Comment by Jeremy Randle on July 21, 2016 at 1:47am

My problem is with a Spektrum Receiver, not Futaba.

I have been using a genuine 3DR Pixhawk and a Spektrum AR7700 receiver with no problems in my existing aircraft. The receiver is connect to the Pixhawk via its SRXL output.

I have been using Plane V3.5.2 with no problems.

I am now trying to replicate this setup for a second aircraft. Under Install Firmware the latest version of Plane is 3.6.0 Tried to find 3.5.2 under the Previous Versions but it was not visible. Next most recent version was 3.5.0

I Installed 3.6.0 but the throttle channel and Flight Mode Channel (5) kept bouncing around in terms of the measured values. I recalibrated Radio twice but pointless when the values keep bouncing around. I plugged a servo in to the Gear Channel (5) and there were no jumps in the output. I don't think there is a problem with the receiver.

I then tried an identical new receiver and had exactly the same problem. The servo plugged in directly was also fine,.

I then installed Plane version 3.5.0 and it works perfectly, no jumping on Throttle or Flight Mode.

I can only conclude that something to do with reading the Spektrum receiver port changed in version 3.6.0 even though there is no mention of it in the the revision notes.

I hope somebody can help.

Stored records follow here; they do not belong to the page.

/-- O41. TD_PROC steps its own comparator and returns 1 exactly when the level rose above the previous one (states R156). -/
def Obligations.TdProcReportsARisingLevel : Prop :=
  (∀ (f : BitVec 8) (a b : Word), decode (packCmd 0x70#8 f a b) = .ok (.tdProc a)) ∧
  (∀ (a : Word) (s : State),
    let level : Word :=
      if s.td.cmp.last.slt s.td.cmp.hi && s.td.cmp.hi.slt a then (if (0#32).slt a then 0x10000000#32 else 0xF0000000#32)
          else if s.td.cmp.lo.slt s.td.cmp.last && a.slt s.td.cmp.lo then 0#32 else s.td.cmp.state
    exec (.tdProc a) s = .next
      { s with
        td := { cmp := { s.td.cmp with last := a, state := level }, lastVal := level }
        rsp := ⟨true, .ok, if s.td.lastVal.slt level then 1#32 else 0#32⟩ })

/-- O42. A rise of the comparator's level is reported by exactly one TD_PROC (states R157). -/
def Obligations.TdReportsEachRiseOnce : Prop :=
  ∀ (a b : Word) (s : State), s.td.lastVal = s.td.cmp.state →
    ((after (.tdProc a) s).rsp = ⟨true, .ok, 1#32⟩ ↔
      s.td.cmp.state.toInt < (after (.tdProc a) s).td.cmp.state.toInt) ∧
    ((after (.tdProc a) s).rsp = ⟨true, .ok, 0#32⟩ ↔
      ¬ s.td.cmp.state.toInt < (after (.tdProc a) s).td.cmp.state.toInt) ∧
    ((after (.tdProc b) (after (.tdProc a) s)).td.cmp.state = (after (.tdProc a) s).td.cmp.state →
      (after (.tdProc b) (after (.tdProc a) s)).rsp = ⟨true, .ok, 0#32⟩)

/-- O43. TG_RESET sets the counter to -1 and nothing else (states R162). -/
def Obligations.TgResetRearmsTheCounter : Prop :=
  (∀ (f : BitVec 8) (a b : Word), decode (packCmd 0x51#8 f a b) = .ok .tgReset) ∧
  (∀ s : State, exec .tgReset s = .next
    { s with tg := { s.tg with count := 0xFFFFFFFF#32 }, rsp := ⟨true, .ok, 0#32⟩ })

/-- O44. TG_PROC increments the saturating counter and emits TG_AMP strictly inside the window delay .. delay + width (states R163, R161). -/
def Obligations.TgProcEmitsInsideTheWindow : Prop :=
  (∀ (f : BitVec 8) (a b : Word), decode (packCmd 0x50#8 f a b) = .ok .tgProc) ∧
  (∀ s : State,
    let c : Word := if s.tg.count = 0x7FFFFFFF#32 then 0x7FFFFFFF#32 else s.tg.count + 1#32
    exec .tgProc s = .next
      { s with
        tg := { s.tg with count := c }
        rsp := ⟨true, .ok,
          if s.tg.delay.toInt < c.toInt ∧ c.toInt < s.tg.delay.toInt + s.tg.width.toInt
          then s.tg.amp else 0#32⟩ })

/-- O45. After TG_RESET: delay + 1 zeros, width - 1 times TG_AMP, then zeros for ever, a window past 2^31 - 1 excepted (states R165). -/
def Obligations.TrigGenPulseShape : Prop :=
  ∀ (s : State) (n : Nat), 0 ≤ s.tg.delay.toInt →
    ((n : Int) ≤ s.tg.delay.toInt →
      (afterN .tgProc (n + 1) (after .tgReset s)).rsp = ⟨true, .ok, 0#32⟩) ∧
    (s.tg.delay.toInt < 2147483647 →
      s.tg.delay.toInt < n → (n : Int) < s.tg.delay.toInt + s.tg.width.toInt →
      (afterN .tgProc (n + 1) (after .tgReset s)).rsp = ⟨true, .ok, s.tg.amp⟩) ∧
    (s.tg.delay.toInt + s.tg.width.toInt ≤ n →
      s.tg.delay.toInt + s.tg.width.toInt ≤ 2147483647 →
      (afterN .tgProc (n + 1) (after .tgReset s)).rsp = ⟨true, .ok, 0#32⟩) ∧
    (s.tg.delay.toInt < 2147483647 →
      s.tg.delay.toInt + s.tg.width.toInt ≤ n →
      2147483647 < s.tg.delay.toInt + s.tg.width.toInt →
      (afterN .tgProc (n + 1) (after .tgReset s)).rsp = ⟨true, .ok, s.tg.amp⟩) ∧
    (s.tg.delay.toInt = 2147483647 →
      (afterN .tgProc (n + 1) (after .tgReset s)).rsp = ⟨true, .ok, 0#32⟩)

/-- O46. From the saturated counter TG_PROC returns 0 for ever, unless the window reaches past 2^31 - 1 (states R164). -/
def Obligations.TrigGenIsSilentFromReset : Prop :=
  (∀ (s : State) (n : Nat), s.tg.count = 0x7FFFFFFF#32 →
    (afterN .tgProc n s).tg.count = 0x7FFFFFFF#32 ∧
    (s.tg.delay.toInt + s.tg.width.toInt ≤ 2147483647 ∨ 2147483647 ≤ s.tg.delay.toInt →
      (afterN .tgProc (n + 1) s).rsp = ⟨true, .ok, 0#32⟩) ∧
    (¬ (s.tg.delay.toInt + s.tg.width.toInt ≤ 2147483647 ∨ 2147483647 ≤ s.tg.delay.toInt) →
      (afterN .tgProc (n + 1) s).rsp = ⟨true, .ok, s.tg.amp⟩)) ∧
  (∀ c : Config, (State.resetFor c).tg.count = 0x7FFFFFFF#32)

/-- O47. CRD_PROC records and clears the count on a trigger and otherwise increments it, saturating (states R172). -/
def Obligations.CrdProcCountsOrRecords : Prop :=
  (∀ (f : BitVec 8) (a b : Word), decode (packCmd 0x80#8 f a b) = .ok (.crdProc a)) ∧
  (∀ (a : Word) (s : State),
    (a.getLsbD 0 = true → exec (.crdProc a) s = .next
      { s with crd := { count := 0#32, interval := s.crd.count }, rsp := ⟨true, .ok, 0#32⟩ }) ∧
    (a.getLsbD 0 = false → exec (.crdProc a) s = .next
      { s with
        crd := { s.crd with
          count := if s.crd.count = 0x7FFFFFFF#32 then 0x7FFFFFFF#32 else s.crd.count + 1#32 }
        rsp := ⟨true, .ok, 0#32⟩ }))

/-- O48. A trigger after k calls without one records k, saturating at 2^31 - 1 (states R173). -/
def Obligations.ClockRateMeasuresThePeriodLessOne : Prop :=
  ∀ (s : State) (trig idle : Word) (k : Nat),
    trig.getLsbD 0 = true → idle.getLsbD 0 = false →
    let t := after (.crdProc trig) (afterN (.crdProc idle) k (after (.crdProc trig) s))
    t.crd.interval.toInt = min (k : Int) 2147483647 ∧ t.crd.count = 0#32

/-- O49. NOP returns 0 and changes no register, whatever its unread fields hold (states R176).
The port's list of inputs to come and the response field are the model's own (log entry 1). -/
def Obligations.NopChangesNothing : Prop :=
  (∀ (f : BitVec 8) (a b : Word), decode (packCmd 0x00#8 f a b) = .ok .nop) ∧
  (∀ s : State, exec .nop s = .next { s with rsp := ⟨true, .ok, 0#32⟩ }) ∧
  (∀ (s : State) (idle : PortCycle) (rest : List PortCycle) (f : BitVec 8) (a b : Word),
    idle.rst = false → idle.cmdValid = false →
    ∃ t u, step { s with port := idle :: rest } = .next t ∧
      step { s with port := presents (packCmd 0x00#8 f a b) :: rest } = .next u ∧
      { u with rsp := { u.rsp with valid := false } } = t)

My preferred solutions in order would be..

1) Can somebody please tell me how I can see version 3.5.2 to install it.
2) Can somebody tell me how to get version 3.5.2 off my existing Pixhawk and copy it to my new one
3) Can somebody please fix version the code and release a new version.



Comment by JB on July 25, 2016 at 9:22am

Hi Tridge/Tom

I've posted a safety issue for quadplane on the arduplane forum that I think needs attention:


Comment by Tom Pittenger on July 25, 2016 at 9:30am

Hi @JB,

Thanks for the post, I responded there.

Comment by Omri Ifrah on August 6, 2016 at 2:06am


as soon I did update to arduplane 3.6.0 I got "BAD_AHRS"...

why and how to fix it?

Comment by UAS_Pilot on August 16, 2016 at 11:25am


How does 3.6 handle Barometric pressure changes to prevent large altitude variations over long endurance (8hrs) flights. 



Comment by Tom Pittenger on August 16, 2016 at 11:29am

Great question. As far as auto landings go, there is a recent change that I think made it into v3.5, maybe it was 3.6. When using a rangefinder it will remove the big bump from the baro drift. Landings are much smoother and the baro drift is handled gracefully. This does not effect in-flight offset though.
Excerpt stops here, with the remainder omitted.